53Alcoa Australia Retirement Plan Pty Ltd v Thompson supra involved the construction of a provision substantially similar to that construed in Manglicmot supra. R D Nicholson J reached a contrary conclusion to that reached by Giles JA and after dealing with the authorities made the following remarks: 116 FCR 139 at [66]-[67]:
"In White at 673-676 the court considered a number of cases dealing with the requirement that the work there involved ('a job') be one for which the member was 'reasonably qualified by education'. A number of the cases there referred to illustrate that the words 'any occupation or work' are limited by the words 'for which the Member is reasonably suited by education, training or experience'. The same point is made in MacGillivray, Insurance Law (9th ed 1997), p 711 par [25-46] where it is stated that such clauses 'must receive a reasonable construction in relation to their object'. It is stated further at p 712, par [25-48] that they must therefore be construed in the context of the actual business of the assurer. Here the applicant worked as a maintenance foreman. If the approach followed by the Full Court in Beverley were followed, the occupation or work for which he is reasonably so suited would arguably be a person wholly engaged in full-time maintenance foreman duties.
When the definition is applied in this way it is seen that the characterisation of the occupation or work for which the member is so reasonably suited is itself determinative of whether or not the occupation is of a full-time or part-time character. To hold that the words referred to a full-time occupation is not necessarily to imply the words 'full-time' into the definition. Rather, it is to state the effect of the application of the words as they appear in the context of the factual circumstances relating to the assured."
However, his Honour described authority on this point as inconclusive and was not prepared to allow the appeal on the ground that the Trustee had misconstrued the Trust Deed.
54With respect to his Honour, construction of the provision must look to the words used, having regard to the context, purpose and object of the contract. For the reasons I have given, I would reach a contrary conclusion.

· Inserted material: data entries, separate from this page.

/-- A send within `PAYLOAD_MAX` completes: its frames are emitted and returned, and the counter advances (R70, R74). -/
theorem exec_segsend_of_admits {s : State} {payload : List Byte} (admits : Admits s.params payload.length)
    (id : Ident) (sig : Signature) :
    exec (.segsend id sig payload) s = .next { s with
      seqCtr := s.seqCtr + 1#5
      txLog := s.txLog ++ segFrames s.params.crc id sig payload s.seqCtr
      resp := some ⟨.ok, .frames (segFrames s.params.crc id sig payload s.seqCtr)⟩ } := by
  rw [exec, execSegsend_eq, if_neg (payloadTooLong_eq_false admits)]
  rfl

/-- The frames a `SEGSEND` returns are those of `segFrames` at the counter before it (R70). -/
theorem frames_of_exec_segsend {id : Ident} {sig : Signature} {payload : List Byte} {s t : State} {fs : List Frame}
    (completes : exec (.segsend id sig payload) s = .next t) (returned : t.resp = some ⟨.ok, .frames fs⟩) :
    fs = segFrames s.params.crc id sig payload s.seqCtr := by
  rw [exec, execSegsend_eq] at completes
  split at completes <;> cases completes <;> cases returned
  rfl

/-- The three cases of a frame of a send: the only one, the first of several, a later one of several (R71, R72). -/
theorem segFrames_getElem?_cases {p : CrcParams} {id : Ident} {sig : Signature} {payload : List Byte} {t : BitVec 5}
    {i : ℕ} {f : Frame} (frame : (segFrames p id sig payload t)[i]? = some f) :
    ((segFrames p id sig payload t).length = 1 ∧ i = 0 ∧ f ∈ segSingle id payload t) ∨
    (2 ≤ (segFrames p id sig payload t).length ∧ i = 0 ∧
      f = segFirst id (crc16 p (sig.toList ++ payload)) payload t) ∨
    (1 ≤ i ∧ i < (segFrames p id sig payload t).length ∧
      f = segNext id payload t (segFrames p id sig payload t).length i) := by
  obtain ⟨inRange, -⟩ := List.getElem?_eq_some_iff.1 frame
  by_cases short : payload.length ≤ 7
  · rw [segFrames, if_pos short] at frame inRange ⊢
    exact .inl ⟨rfl, Nat.lt_one_iff.1 inRange, List.mem_of_getElem? frame⟩
  · rw [segFrames, if_neg short] at frame inRange ⊢
    have count := segMulti_length p id sig payload t (by omega)
    have bounds := segCount_bounds payload.length
    rw [count] at inRange ⊢
    cases i with
    | zero => exact .inr (.inl ⟨by omega, rfl, (Option.some.inj frame).symm⟩)
    | succ j =>
      rw [segMulti, List.getElem?_cons_succ, List.getElem?_map, List.getElem?_range (by omega)] at frame
      exact .inr (.inr ⟨by omega, inRange, (Option.some.inj frame).symm⟩)

theorem control_append (id : Ident) (bytes : List Byte) (c : Byte) : control ⟨id, bytes ++ [c]⟩ = c := by
  simp [Safety.control]

/-- The control byte of frame `i`: start on the first, end on the last, toggle on odd indices (R35, R71, R72). -/
theorem control_segFrames {p : CrcParams} {id : Ident} {sig : Signature} {payload : List Byte} {t : BitVec 5}
    {i : ℕ} {f : Frame} (frame : (segFrames p id sig payload t)[i]? = some f) :
    control f = controlByte (decide (i = 0)) (decide (i + 1 = (segFrames p id sig payload t).length))
      (decide (i % 2 = 1)) t := by
  rcases segFrames_getElem?_cases frame with ⟨one, rfl, only⟩ | ⟨several, rfl, rfl⟩ | ⟨later, inRange, rfl⟩
  · rw [one, List.mem_singleton.1 only, control_append]
    rfl
  · have notLast : ¬ 0 + 1 = (segFrames p id sig payload t).length := by omega
    rw [segFirst, control_append, decide_eq_false notLast]
    rfl
  · have notFirst : ¬ i = 0 := by omega
    have last : i = (segFrames p id sig payload t).length - 1 ↔ i + 1 = (segFrames p id sig payload t).length := by omega
    rw [segNext, control_append, decide_eq_false notFirst, decide_eq_decide.2 last]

Further, to the extent that a reasonable construction is required, there does not seem to me to be anything unreasonable in construing the contract as providing that a person who is capable of undertaking regular part-time work is not totally and permanently disabled.
55In the result, I would allow the appeal. Having regard to the terms on which leave to appeal was granted, the appellants should pay the respondent's costs of the application for leave to appeal and the appeal and the costs orders made below should not be disturbed.